** Collected data **

_ _ _

/-- A launch of one workgroup that waits for its place. -/
def launch1 : Launch := { loadedLaunch false with kd := { (loadedLaunch false).kd with regs := 16, tiles := 0 }, path := [{ RegionItems.empty with rcb := 0x100000, warps := 64, rblk := 256, tileb := 64, sramKib := 512 }], unplaced := [0], clusters := [], params := [9], arrivals := [0xD00] }
def placing : State := { ctx1 with launches := [launch1], warp := Warp.empty, wgs := [], readyc := BitVec.allOnes 64 }
theorem witness_place : placing.hawReady = true ∧ placing.launchOf 1 = some launch1 ∧
    (let m : State := { placing with gathering := placing.bestGang }
     m.heldByGang launch1 = false ∧ (∀ n ∈ placing.launches, n.lid = 1) ∧ m.placing launch1 = 1 ∧ (let v := m.readyBlocks 1 1
       v.blocksReady 1 1 = true ∧ v.launchOf 1 = some launch1 ∧ launch1.gang = false ∧ launch1.killed = false ∧ launch1.complete = false ∧ v.hasSaved 1 = false ∧
       launch1.next (v.idleLaunch 1) = some 0 ∧ (match v.findPlace launch1 launch1.kd.coreNeeds with
         | some (core, _, sent) => v.leafActs (clusterOf core) (v.hawSeq + sent.length)
         | none => false) = true)) := by decide +kernel
theorem witness_handoff : (let r : LaunchReq := { req1 with handoff := some (0, 0, 0) }
     r.handoff ≠ none ∧ (∀ m ∈ placing.launches, m.handoff ≠ r.handoff) ∧
     (let s : State := { placing with launches := [{ launch1 with handoff := some (0, 0, 0) }] }
      s.launches.find? (fun m => m.handoff == r.handoff) = some { launch1 with handoff := some (0, 0, 0) })) := by decide +kernel
/-- The block of arrival counters that a placement takes reads zero, and the warp's counter is its first word. -/
theorem test_arrival_counter : after (.place 1) (stored 0xD00 8 5 placing) (fun t => (t.warps.map (·.arrival), t.memRead 0x30D00 8, t.launches.map (·.arrivals))) = some ([0xD00], 0, [[]]) := by decide +kernel
theorem test_place : after (.place 1) placing (fun t => (t.warps.map fun w => (w.core, w.slot, rd w.k 0), t.wgs.map (·.idx), t.launches.map (·.unplaced), t.permitsUsed 0)) = some ([(0, 0, 9)], [0], [[]], 1) := by decide +kernel
theorem test_permit : after (.placeReply 0) { placing with permits := [(0, 1)] } (fun t => t.permitsUsed 0) = some 0 := by decide +kernel
theorem test_takeover : after .hawthornTakeover { placing with permits := [(0, 2)], leafOpen := [(0, 1)] } (fun t => (t.hawActive, t.permitsUsed 0)) = some (1, 1) := by decide +kernel
/-- A launch all of whose workgroups have exited; DONE is the counter at 0xB80. -/
def finished (d : DWord) : State := { placing with launches := [{ launch1 with unplaced := [], exited := [0], done := d }] }
theorem witness_completion : (finished 0xB80).launchOf 1 = some { launch1 with unplaced := [], exited := [0], done := 0xB80 } ∧ (finished 0xB80).launchOver { launch1 with unplaced := [], exited := [0], done := 0xB80 } = true ∧
    (finished 0xB80).passOf 1 = none ∧ (finished 0).launchOver { launch1 with unplaced := [], exited := [0], done := 0 } = true ∧ (match (finished 0xB80).agentCounter 1 0xB80 .rmw with
      | (u, .ok a) => decide (a = 0x30B80) && (match u.agentCounter 1 0xB80 .rmw with
        | (v, .ok pa) => decide ((v.mergeBytes pa 8).memRead pa 8 + 1 < 2 ^ 64)
        | _ => false)
      | _ => false) = true := by decide +kernel
theorem test_completion : after (.launchCompletion 1) (finished 0xB80) (fun t => (t.memRead 0x30B80 8, t.launches.map (·.complete))) = some (1, [true]) := by decide +kernel

/-! Prologues and the care of front ends. -/

def stage2 (wval : Nat) : State := queue0 [] [(0, 1, 2), (4, 4, 2), (8, 4, 1), (12, 4, 1), (16, 8, 0x900), (24, 8, 0x800), (48, 8, 0x40)] 1 0 1 0 wval
/-- The prologue's warp, its handler at its end with the verdict `x` on a grid of 3 by 1 by 1, or trapped. -/
def prologueAt (x : Nat) (st : FragState) : Warp :=
  { Warp.empty with uid := 9, resident := true, launch := prologueLid 0, core := 200, kind := .prologue 0, frag := { Frag.free with mask := 1, state := st }, solo := some { loadedHandler with h := [(0, BitVec.ofNat 64 x), (1, 3), (2, 1), (3, 1)].filter (fun e => e.2 != 0), wait := .parked, fragMask := 1 } }
def prologued (x : Nat) (st : FragState) (groups : Nat) : State :=
  { stage2 0 with
    fes := [(0, { count := 0, cur := some 0, since := 0, commit := 0, prologue := some { queue := 0, rep := 0, groups := groups, kd := kdOf ((List.range 64).map fun i => (stage2 0).memByte (0x30900 + i)), path := (((stage2 0).regionPath 1 0x800).getD []) } })]
    warps := [prologueAt x st]
    launches := [{ loadedLaunch false with lid := prologueLid 0, complete := true, kd := { (loadedLaunch false).kd with regs := 16 } }] }
theorem witness_prologue : serves (stage2 0) 2 = true ∧ (stage2 0).qWval 0 = 0 ∧ (stage2 2).qWval 0 ≠ 0 ∧ ((stage2 0).fe 0).prologue = none ∧ (match (stage2 0).resolveHead { req1 with gx := 2 } with
      | (v, .ok (kd, _)) => decide (kd.nparam = 0) && (match v.agentRead 1 false 2 0 (8 * kd.nparam) with
        | (_, .ok _) => true
        | _ => false)
      | _ => false) = true := by decide +kernel
theorem witness_verdict : serves (prologued 0 .waiting 0) 2 = true ∧ (prologued 0 .waiting 0).prologueWarp 0 = some (prologueAt 0 .waiting) ∧ (prologued 0 .waiting 0).killed (prologueLid 0) = false ∧ (prologued 0 .waiting 0).quiet 9 = true ∧
    (prologued 0 .trapped 0).prologueWarp 0 = some (prologueAt 0 .trapped) ∧ ((prologued 0 .waiting 0).launchOf (prologueLid 0)).isSome = true ∧ (match ((prologued 0 .waiting 0).fe 0).prologue with
      | some p => decide (p.groups ≤ 65536) && (match (prologued 0 .waiting 0).resolveAfter { req1 with gx := 3, given := some [] } p with
        | (_, .ok _ _ _ _) => true
        | _ => false) && (match (prologued 0 .waiting 0).resolveAfter { req1 with gx := 0, given := some [] } p with
        | (_, .reject _) => true
        | _ => false)
      | none => false) = true ∧ (((prologued 0 .waiting 65537).fe 0).prologue.map (·.groups)) = some 65537 ∧ serves (prologued 0 .waiting 65537) 2 = true := by decide +kernel
theorem test_prologue_starts : after (.twoStageLaunch 0) (stage2 0) (fun t => t.warps.map fun w => (w.solo.map fun h => (h.pc, rd h.h 1, rd h.h 4, rd h.h 5))) = some [some (0x40, 2, 0xC00, 0)] := by decide +kernel
theorem test_prologue_repeats : after (.prologueRepeat 0) (stage2 2) (fun t => t.warps.map fun w => (w.solo.map fun h => (h.pc, rd h.h 5))) = some [some (0x40, 2)] := by decide +kernel
theorem test_verdict_launches : after (.twoStageLaunch 0) (prologued 0 .waiting 0) (fun t => (t.launches.map fun l => (l.lid, l.gx), t.warps.length, t.qHead 0)) = some ([(16, 3)], 0, 1) := by decide +kernel
theorem test_group_limit : after (.prologueGroupLimit 0) (prologued 0 .waiting 65537) (fun t => (t.warps.length, t.qState 0, t.qHead 0)) = some (0, 3, 1) := by decide +kernel

/-- Queues 0 and 16 of front end 0, each with a SIGNAL at its head; queue 0 has a quantum of 1 that is over. -/
def twoQueues : State :=
  let q : List (Nat × Nat × Nat) := [(8, 8, 1), (64, 8, 0xC00), (72, 2, 1), (74, 1, 1), (75, 1, 8), (76, 1, 1), (78, 2, 1), (80, 8, 0x800), (104, 8, 0xB00)]
  { packet [] with mem := ctxCells ++ cellsAt 0x30C00 [(0, 1, 3), (8, 8, 0xB80), (16, 8, 6)] ++ cellsAt 0x200000 q ++ cellsAt 0x201000 q, clock := 10 ^ 6 }
theorem witness_quantum : (twoQueues.fe 0).cur = some 0 ∧ (twoQueues.fe 0).prologue = none ∧ twoQueues.qQuantum 0 = 1 ∧ (twoQueues.fe 0).since + 800 * twoQueues.qQuantum 0 ≤ twoQueues.clock ∧
    twoQueues.pickQueue 0 ((twoQueues.runnableOf 0).filter fun q => q != 0 && decide (twoQueues.qPrio 0 ≤ twoQueues.qPrio q)) = some 16 ∧ (!(twoQueues.runnableOf 0).isEmpty) = true ∧
    (twoQueues.fe 0).commit + 800000 ≤ twoQueues.clock := by decide +kernel
theorem test_quantum : after (.quantumExpiry 0) twoQueues (fun t => ((t.fe 0).cur, (t.fe 0).since)) = some (some 16, 10 ^ 6) := by decide +kernel
theorem test_watchdog : after (.frontEndWatchdog 0) { prologued 0 .waiting 0 with clock := 10 ^ 6 } (fun t => ((t.fe 0).cur, (t.fe 0).prologue, t.warps.length)) = some (none, none, 0) := by decide +kernel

_ _ _

** Prompt **
Above are the records; report how many of their lines hold the string "loadedLaunch", with no other words.

** Answer to the problem **
2